A holiday for potatoes too

 

potato cake with an egg on top - Bilbao, Guggenheim

potato cake with an egg on top – Bilbao, Guggenheim

Such a grand time of the year for feasting of all kinds, from latkes for Hanukkah, to controversial loved-and-hated Christmas pudding, to a traditional galette aux rois, or Three Kings cake for January 6th to wrap up the holiday season. Take your pick. But let’s begin with potato latkes, and here’s the recipe from Virgin Territory, so easy and perfect for dinner with a nice dollop of freshly made applesauce:

Hannukah of course is the feast par excellence for olive oil and it’s no surprise that it comes in the middle of the olive harvest—or what would have been the olive harvest back in the days of the Jerusalem temple where the miracle supply of olive oil was found to keep the candelabra burning for seven days. Those ancient Hebrews knew what they were doing–no other oil will suffice, and the very idea of low-fat latkes, promoted in a diet magazine several years ago, is ridiculous. They’re supposed to be as fat as they possibly can!

  • 1 large yellow onion
  • 1 tablespoon freshly squeezed lemon juice
  • 4 eggs, beaten with a fork
  • 4 medium russet potatoes, peeled
  •  Salt and freshly ground black pepper to taste
  •  1/8 teaspoon baking powder
  •  Extra-virgin olive oil for frying

Using the large holes of a grater, grate the onion into a bowl. Add the lemon juice and eggs and mix well. Grate the potatoes into the same bowl. After grating each potato, stir to mix well. The lemon juice should keep the potatoes from darkening. When the potatoes are done, add salt and pepper to taste.

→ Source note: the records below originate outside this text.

-- ==== Sys2Proof/Laws/Command.lean ====
section
/-! SUPPORT. The host commands: their frames, and that none looks at or changes what the host still has to present. -/

namespace Sys2Proof.Machine

variable {causeW : Nat}

/-- What a CHUNK in `IDLE` leaves alone (R124): the phase, the result, the cause and the host's inputs; the cursor is 0
again. -/
theorem scanChunk_frame (chunk : List Byte) (s : State causeW) :
    (scanChunk chunk s).phase = s.phase ∧ (scanChunk chunk s).result = s.result ∧
      (scanChunk chunk s).failCause = s.failCause ∧ (scanChunk chunk s).inputs = s.inputs ∧
      (scanChunk chunk s).presented = s.presented ∧
      (scanChunk chunk s).nonEmpty = nonEmptyAfter s.nonEmpty chunk ∧ (scanChunk chunk s).cursor = 0 := by
  have h := scanLoop_frame (append chunk s)
  simp [scanChunk, h]

/-- A CHUNK drops exactly what the loop scanned past, so nothing received is lost count of (R27, R48). -/
theorem scanChunk_received (chunk : List Byte) (s : State causeW) (h : s.cursor ≤ s.pending.length) :
    (scanChunk chunk s).consumed + (scanChunk chunk s).pending.length =
      s.consumed + s.pending.length + chunk.length := by
  have hf := scanLoop_frame (append chunk s)
  have hc := scanLoop_cursor (append chunk s) (by simp; omega)
  simp only [append_pending, append_cursor, List.length_append] at hc
  simp only [scanChunk, compact_consumed, compact_pending, List.length_drop, hf, append_pending,
    append_consumed, List.length_append]
  omega

theorem scanChunk_with_inputs (chunk : List Byte) (s : State causeW) (rest : List Input) :
    scanChunk chunk { s with inputs := rest } = { scanChunk chunk s with inputs := rest } := by
  have h : append chunk { s with inputs := rest } = { append chunk s with inputs := rest } := rfl
  rw [scanChunk, h, scanLoop_with_inputs]
  rfl

/-- `EOS` is terminal entry with the outcome of R126. -/
theorem endOfData_eq (s : State causeW) : endOfData s = terminate (eosResult s.nonEmpty s.frameCount) s := by
  unfold endOfData
  split <;> rename_i h <;> (try rw [h]) <;> rfl

theorem endOfData_with_inputs (s : State causeW) (rest : List Input) :
    endOfData { s with inputs := rest } = { endOfData s with inputs := rest } := by
  rw [endOfData_eq, endOfData_eq]
  rfl

/-- No command looks at what is still to be presented. -/
theorem apply_with_inputs (c : Command causeW) (s : State causeW) (rest : List Input) :
    c.apply { s with inputs := rest } = { c.apply s with inputs := rest } := by
  cases c with
  | reset => rfl
  | chunk bytes =>
    simp only [Command.apply, chunkCommand]
    split
    · exact scanChunk_with_inputs bytes s rest
    · rfl
    · rfl
  | eos =>
    simp only [Command.apply, eosCommand]
    split
    · exact endOfData_with_inputs s rest
    · rfl
    · rfl
  | fail cause =>
    simp only [Command.apply, failCommand]
    split <;> rfl
  | rsvd3 => rfl

/-- No command changes the host's side. -/
theorem apply_host_side (c : Command causeW) (s : State causeW) :
    (c.apply s).inputs = s.inputs ∧ (c.apply s).presented = s.presented := by
  cases c with
  | reset => exact ⟨rfl, rfl⟩
  | chunk bytes =>
    simp only [Command.apply, chunkCommand]
    split <;> simp [scanChunk_frame]
  | eos =>
    simp only [Command.apply, eosCommand]
    split <;> simp [endOfData_eq]
  | fail cause =>
    simp only [Command.apply, failCommand]
    split <;> simp [raise_frame]
  | rsvd3 => exact ⟨rfl, rfl⟩

/-- A command sequence in two parts. -/
theorem runCommands_append (cs ds : List (Command causeW)) (s : State causeW) :
    runCommands (cs ++ ds) s = runCommands ds (runCommands cs s) := by
  induction cs generalizing s with
  | nil => rfl
  | cons c cs ih => exact ih (c.apply s)

end Sys2Proof.Machine
end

Add oil to a heavy duty skillet (black iron is perfect for this) to a depth of about one inch. Heat the oil over medium high until it is just below the smoking stage–about 360°F. (Use a thermometer for accuracy.) Now add the baking powder to the potato mixture.

Use a soup ladle or large soup spoon to drop clumps of potatoes into the hot oil, about 1/4 cup at a time. Flatten the cakes gently with the back of the spoon. Fry on one side until brown and crisp, then turn and fry on the other side. Remove from the pan and drain on paper towels.

These are traditionally served with apple sauce and a small dollop of sour cream on top. But you could go totally untraditional, and serve a poached egg on top of each potato cluster–this was suggested by a wonderful potato and egg dish served at the restaurant in the Guggenheim Museum in Bilbao. Totally un-Hanukkah, but still totally delicious.